Tokyo-based ispace aims to make lunar history.


A Japanese private moon lander is vying for historical significance.


The Hakuto-R lander from Tokyo-based ispace is slated to launch on November 28 for the moon's Atlas Crater in preparation for a soft touchdown, which could be the first by a private firm ever on the lunar surface.


Hakuto-R will launch from Florida's Cape Canaveral Space Force Station aboard a SpaceX Falcon 9 rocket and make its lunar landing no early than April 2023. After touching down, Hakuto-R will launch Rashid, a tiny United Arab Emirates rover. The four-wheeled rover will use a high-resolution camera, a thermal imager, a microscopic imager, and a probe designed to look at electrical charges on the lunar surface to study the moon for 14 Earth days.


Hakuto-R might not be the first private mission to soft-land on the moon, though. According to Spaceflight Now's launch calendar, NASA has assigned the business Intuitive Machines to launch its Nova-C lunar lander, currently planned for March 2023, while Astrobotic's Peregrine lunar lander will launch in the first quarter of 2023. (opens in new tab). It's hard to predict which of these businesses will take off first at this early stage.


Takeshi Hakamada, the founder and CEO of ispace, said in a statement(opens in new tab) on Thursday, November 17, one day after NASA launched the unmanned Artemis 1 toward the moon to launch its Artemis human lunar program. "Our first mission will lay the foundation for unleashing the moon's potential and transforming it into a robust and vibrant economic system," Hakamada said.


It is challenging to safely land on the moon, particularly for private enterprises that lack the resources of a national government. For instance, the privately funded Beresheet lander of SpaceIL lost control while attempting to land. 2019. A new age is apparently beginning, with a swarm of little commercial landers settling on the moon to prepare the way for upcoming landings of humans.


The Commercial Lunar Payload Services programme (CLPS), which is supported by NASA's Artemis programme, will enable a number of businesses, including ispace, Astrobotic, and Intuitive Machines, to launch further robotic missions to the surface during the next ten years. (CLPS does not sponsor Hakuto-R, but NASA has given ispace's partner Draper the duty of leading a team attempting a risky lunar far-side landing scheduled for no early than 2025.)


On the northeast side of the moon, close to Mare Frigoris, is Atlas Crater, the major landing location for Hakuto-R. ("Sea of Cold"). Ispace stated that the location was chosen to "maintain flexibility during operations," but the corporation provided little other details beyond stating that the location provides for "various contingencies" during the mission's protracted transit phase.
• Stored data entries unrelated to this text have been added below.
/-- Channel `c` is out for a background step from this tick. -/
def State.stepBegins (s : State) (c : CalChannel) : State :=
  (s.putChannel { c with busy := true, last := some s.now }).mapBase (fun b => { b with calBegan := some s.now })

/-- A background step begins on a channel (R238, R277, R278): on a ring with its traffic on the stand-in, or on an idle bank. -/
def State.calStep (s : State) (kind index : Nat) : State :=
  let c := s.calChannel kind index
  if s.base.calSuspended ∨ c.busy ∨ !channelExists kind index ∨ s.channelAbsent kind index ∨ s.commitNear kind index ∨ !s.stepDue c then s
  else if kind = 1 ∨ kind = 2 then
    let x := ringPair kind index
    if s.ringOut (ringSite index) then s
    else if ringPlane index < 5 then
      let w := ringPlane index
      let p := s.linkPair x.1 x.2
      if !s.pairExists x.1 x.2 ∨ p.anyOut (sparePlane x.1 x.2) ∨ s.pairFaultNow x.1 x.2 then s
      else if w = sparePlane x.1 x.2 ∧ p.spare = 0 then
        (s.setPair x.1 x.2 { p with spare := 3, calibrating := some w }).stepBegins c
      else if p.calibrating.isSome ∨ !p.planes.contains w ∨ p.planes.length < 2 then s
      else
        (s.putPair x.1 x.2 { p.leave (sparePlane x.1 x.2) w 1 with calibrating := some w }).stepBegins c
    else s.stepBegins c
  else if kind = 3 then
    let t := index / 256
    let k := (s.bankSet t).banks.getD (index % 256) { Bank.fresh with inService := false }
    if !k.inService ∨ (s.bankSet t).banks.any (·.calibrating) ∨ !s.bankIdle t (index % 256) then s
    else (s.mapBank index (fun k => { k with calibrating := true })).stepBegins c
  else s

/-- CALIBRATION_STEP (R277). -/
def execCalibrationStep (at_ kind index : Nat) (s : State) : Host.Outcome State Fault Refusal :=
  .next ((s.advance at_).calStep kind index)

/-- A channel's step is over: its ring returns, its bank is free. -/
def State.releaseChannel (s : State) (kind index : Nat) : State :=
  let s := s.putChannel { s.calChannel kind index with busy := false }
  if (kind = 1 ∨ kind = 2) ∧ ringPlane index < 5 then
    let x := ringPair kind index
    let p := s.linkPair x.1 x.2
    if p.calibrating = some (ringPlane index) ∧ ringPlane index = sparePlane x.1 x.2 ∧ p.spare = 3 ∧ !p.dead.contains (ringPlane index) then
      s.setPair x.1 x.2 { p with spare := 0, calibrating := none }
    else s.returnWavelength x.1 x.2 (ringPlane index)
  else if kind = 3 then s.mapBank index (fun k => { k with calibrating := false })
  else s

/-- A whole set becomes active in one tick (R280, R282): a bank's next load is then a full one (R272). -/
def State.activateSet (s : State) (kind index : Nat) (set_ : List Byte) : State :=
  let c := s.calChannel kind index
  let s := s.putChannel { c with active := set_, prev := c.active }
  if kind = 3 then s.mapBank index (fun k => { k with image := none }) else s

/-- A commit of the same channel is due at this tick: it wins over the end of a step (R284). -/
def State.commitDue (s : State) (kind index : Nat) : Bool :=
  decide (s.base.commitSt = 1) && decide (s.base.commitKind = kind) && decide (s.base.commitIndex = index) && decide (s.base.commitTick ≤ s.now)

/-- Thermal band of a channel's tower or field (Table WB-6); lanes and regulators without a tower go by the hub's field. -/
def State.channelBand (s : State) (kind index : Nat) : Nat :=
  if kind = 3 then (s.tower (index / 256)).band
  else if kind = 5 ∧ index < 40 then (s.tower (domainTower index)).band
  else s.power.fieldBand.getD (if kind ≤ 2 then channelField kind index else siteField 20) 0

/-- The set the engine captures: `content` under a header of this tick (R280, Table WB-6). -/
def State.captureSet (s : State) (kind index : Nat) (content : List Byte) : List Byte :=
  makeSet s.ident.bind kind (s.channelBand kind index) index s.now content

/-- The engine commits a result of its own through the shadow (R284). -/
def State.engineCommit (s : State) (kind index : Nat) (result : List Byte) : State :=
  let b := s.captureSet kind index result
  ((s.putChannel { s.calChannel kind index with shadow := some b }).activateSet kind index b).mapBase (fun b => { b with engineTick := some s.now })

/-- Set-point trim of a regulator's content. -/
def trimOf (content : List Byte) : Nat := leAt content 0 2 % 1024

/-- A regulator's set point moves by one step at most (Table WB-4). -/
def oneStep (c : CalChannel) (result : List Byte) : Bool :=
  decide (trimOf result ≤ trimOf (c.active.drop 32) + 1) && decide (trimOf (c.active.drop 32) ≤ trimOf result + 1)

/-- A background step ends and commits its result, the content of the captured set (R277, R284); the taps of a SerDes lane and the steps of a
regulator come with no outage, each at its own time. The engine commits one whole channel per tick: a second step that ends in a tick
ends in a later one. -/
def State.calStepEnd (s : State) (kind index : Nat) (result : List Byte) : State :=
  let c := s.calChannel kind index
  if result.length + 32 ≠ setLength kind ∨ !channelExists kind index ∨ s.commitDue kind index ∨ s.base.engineTick = some s.now then s
  else if kind = 4 ∨ kind = 5 then
    if s.stepDue c && (kind == 4 || oneStep c result) then
      (s.putChannel { c with last := some s.now }).engineCommit kind index result
    else s
  else if !c.busy then s
  else
    (((s.engineCommit kind index result).releaseChannel kind index).markLock kind index).mapBase (fun b => { b with stepsDone := b.stepsDone + 1 })

/-- CALIBRATION_STEP_END (R277, R284). -/
def execCalibrationStepEnd (at_ kind index : Nat) (result : List Byte) (s : State) : Host.Outcome State Fault Refusal :=
  .next ((s.advance at_).calStepEnd kind index result)

/-! ## Restores (R281 to R284) -/

/-- Kind and index of the PCIe view of D:8400. -/
def State.calWindow (s : State) : Nat × Nat := (kvGet s.dict.pcie.sels 0x840001 1, kvGet s.dict.pcie.sels 0x840002 0)

/-- A write of D:8400.06 (R281): the commit is of the window's channel, to which its shadow set has been written. -/
def commitArmProc (tick : Nat) (s : State) : Nat × State :=
  let w := s.calWindow
  checked
    [(decide (tick < s.now + 10000), stateAbort 0x8400 7), (decide (s.base.commitSt = 1), stateAbort 0x8400 3),
     ((s.calChannel w.1 w.2).shadow.isNone, stateAbort 0x8400 4)]
    (fun s => s.mapBase (fun b => { b with commitTick := tick, commitSt := 1, commitKind := w.1, commitIndex := w.2 })) s

/-- COMMIT_ARM (R281). -/
def execCommitArm (at_ tick : Nat) (s : State) : Host.Outcome State Fault Refusal :=
  .next ((s.advance at_).pcieWrite 0x8400 0x06 (commitArmProc tick))

/-- A 16-bit word of a set has a bit above bit 9 set. -/
def wordOver (bytes : List Byte) (off top : Nat) : Bool := decide (2 ^ top ≤ leAt bytes off 2)

/-- A reserved bit of a set is set (Tables WB-6, WB-7). -/
def setReserved (kind : Nat) (b : List Byte) : Bool :=
  decide (leAt b 5 3 / 8 ≠ 0) || decide (leAt b 20 8 ≠ 0) ||
    (if kind = 1 then wordOver b 32 12 || wordOver b 34 10 || decide (leAt b 38 2 ≠ 0)
     else if kind = 2 then wordOver b 32 12 || decide (leAt b 38 2 ≠ 0)
     else if kind = 3 then decide (leAt b 50 14 ≠ 0) || (List.range 64).any (fun i => wordOver b (8256 + 2 * i) 10)
     else if kind = 5 then wordOver b 32 10 || decide (leAt b 34 14 ≠ 0)
     else false)
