/-- A slot begins: bookings of slots that have passed leave the ring, and records are sent. -/
def State.slotBegins (s : State) : State :=
  let n := s.now / 1024
  if n ≤ s.ledger.slot then s
  else (s.dropUnrun.mapLedger (fun l => { l with slot := n, bookings := l.bookings.filter (fun b => decide (n < b.start + b.len)) })).sendRecords

/-- SLOT_BOUNDARY (R376). -/
def execSlotBoundary (at_ : Nat) (s : State) : Host.Outcome State Fault Refusal := .next ((s.advance at_).slotBegins)

/-! ## Delivery (R364 to R366, R374, R396) -/

/-- A request is over for the hub when its result has left: its key reference falls (R355), and a standby unit reports it (R466). -/
def State.resultLeft (s : State) (r : Req) : State :=
  let s := s.mapReq r.tenant r.seq (fun q => { q with lastLeft := true, phase := .delivered, endTick := s.now })
  let s := s.keyUnref kindTenant r.tenant r.kepoch
  if s.pair.mode = .standby then s.sendTwin (.delivered r.tenant r.seq) else s

/-- Descriptors of a tower's task graph. -/
def PkgTables.graphWords (p : PkgTables) (g : Nat) : List (BitVec 1024) :=
  match p.graphs[g]? with
  | some q => (List.range q.2).map (fun k => p.descs.getD (q.1 + k) 0)
  | none => []

/-- Result offsets of the DELIVER operators of a request, over all its towers (R161). -/
def State.deliverOffsets (s : State) (r : Req) : List Nat :=
  r.rec_.wins.flatMap (fun w => match (s.pkg? r.model).bind (fun p => p.tablesOf w.tower) with
    | some tab => ((tab.graphWords w.graph).filter (fun d => dOpcode d == 0x78)).map (fun d => dField d 927 896)
    | none => [])

/-- Every frame of the result has left: of the part with LAST, and of every part before it in byte offset (R161). -/
def State.resultComplete (s : State) (r : Req) : Bool :=
  r.framesLeft == 0 && r.parts.any (fun p => p.2.2 && (s.deliverOffsets r).all (fun o => decide (p.1 ≤ o) || r.parts.any (fun q => q.1 == o)))

/-- The condition of R375 on the payload failed. -/
def Req.payloadLate (r : Req) : Bool :=
  !r.payloadGood || decide (r.arrival + cdiv r.length 50 + 256 < r.payloadTick)

/-- The promised tick plus 1 is reached and the result has not left (R396). A protected G request's end is deferred (R469). -/
def State.promiseMissed (s : State) (tenant seq : Nat) : State :=
  match s.req? tenant seq with
  | none => s
  | some r =>
    if r.phase ≠ .accepted ∨ r.reason ≠ 0 ∨ r.lastLeft ∨ s.now ≤ r.promised ∨ !s.drives then s
    else
      let tripped := (List.range 20).any (fun t => s.holdsRecord t r && decide ((s.tower t).mode = .tripped))
      let reason := if r.payloadLate then 0x80 else if tripped then 0x84 else 0x85
      if s.defers r then
        s.mapReq tenant seq (fun q => { q with reason, endTick := s.now, reasonSite := 20, byCompare := true })
      else
        let s := s.mapLedger (fun l => { l with missed := l.missed + 1 })
        let s := s.logEv 0x0840 sevWork unitHub 0 seq (arg1Of tenant reason 0)
        s.endRequest tenant seq reason 0 20

/-- The last unit of the D frame at the head of port `x` leaves, where credit allows it and its tenant is not fenced. Past the promised
tick the compare of R396 has fired first, and a request that it ends sends no further D frame (R362, R374). -/
def State.dFrameLeaves (s : State) (x : Nat) : State :=
  let p := s.port x
  match p.queue with
  | [] => s
  | f :: rest =>
    if f.cls ≠ 5 ∨ !p.up ∨ !p.covers f ∨ s.vault.tenantFenced f.tenant then s
    else
      let s := s.promiseMissed f.tenant f.seq
      if (s.port x).queue.head? ≠ some f then s
      else
        let s := s.mapPort x (fun p => { p.depart s.now f with queue := rest })
        let s := s.mapReq f.tenant f.seq (fun q => { q with framesLeft := q.framesLeft - 1 })
        match s.req? f.tenant f.seq with
        | none => s
        | some r => if r.phase = .accepted ∧ s.resultComplete r then s.resultLeft r else s

/-- D_FRAME_DEPARTURE (R374). -/
def execDFrameDeparture (at_ port : Nat) (s : State) : Host.Outcome State Fault Refusal :=
  .next (let s := s.advance at_
    if s.dead then s else s.dFrameLeaves port)

/-- PROMISE_COMPARE (R396). -/
def execPromiseCompare (at_ tenant seq : Nat) (s : State) : Host.Outcome State Fault Refusal :=
  .next ((s.advance at_).promiseMissed tenant seq)

end Sys2Proof.Machine
end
According to ispace officials, "constant sun-illumination duration and communication visibility from the Earth" were carefully taken into account when choosing the target point. Alternative landing targets include, among others, Oceanus Procellarum, Sinus Iridium, and Lacus Somniorum.




The ispace-managed team for the Google Lunar X-Prize went by the name "Hakuto," which translates to "white rabbit" in Japanese (GLXP). The GLXP, which offered $20 million to the first commercial team that could land on the moon and do some objectives, ended in 2018 without having a winner.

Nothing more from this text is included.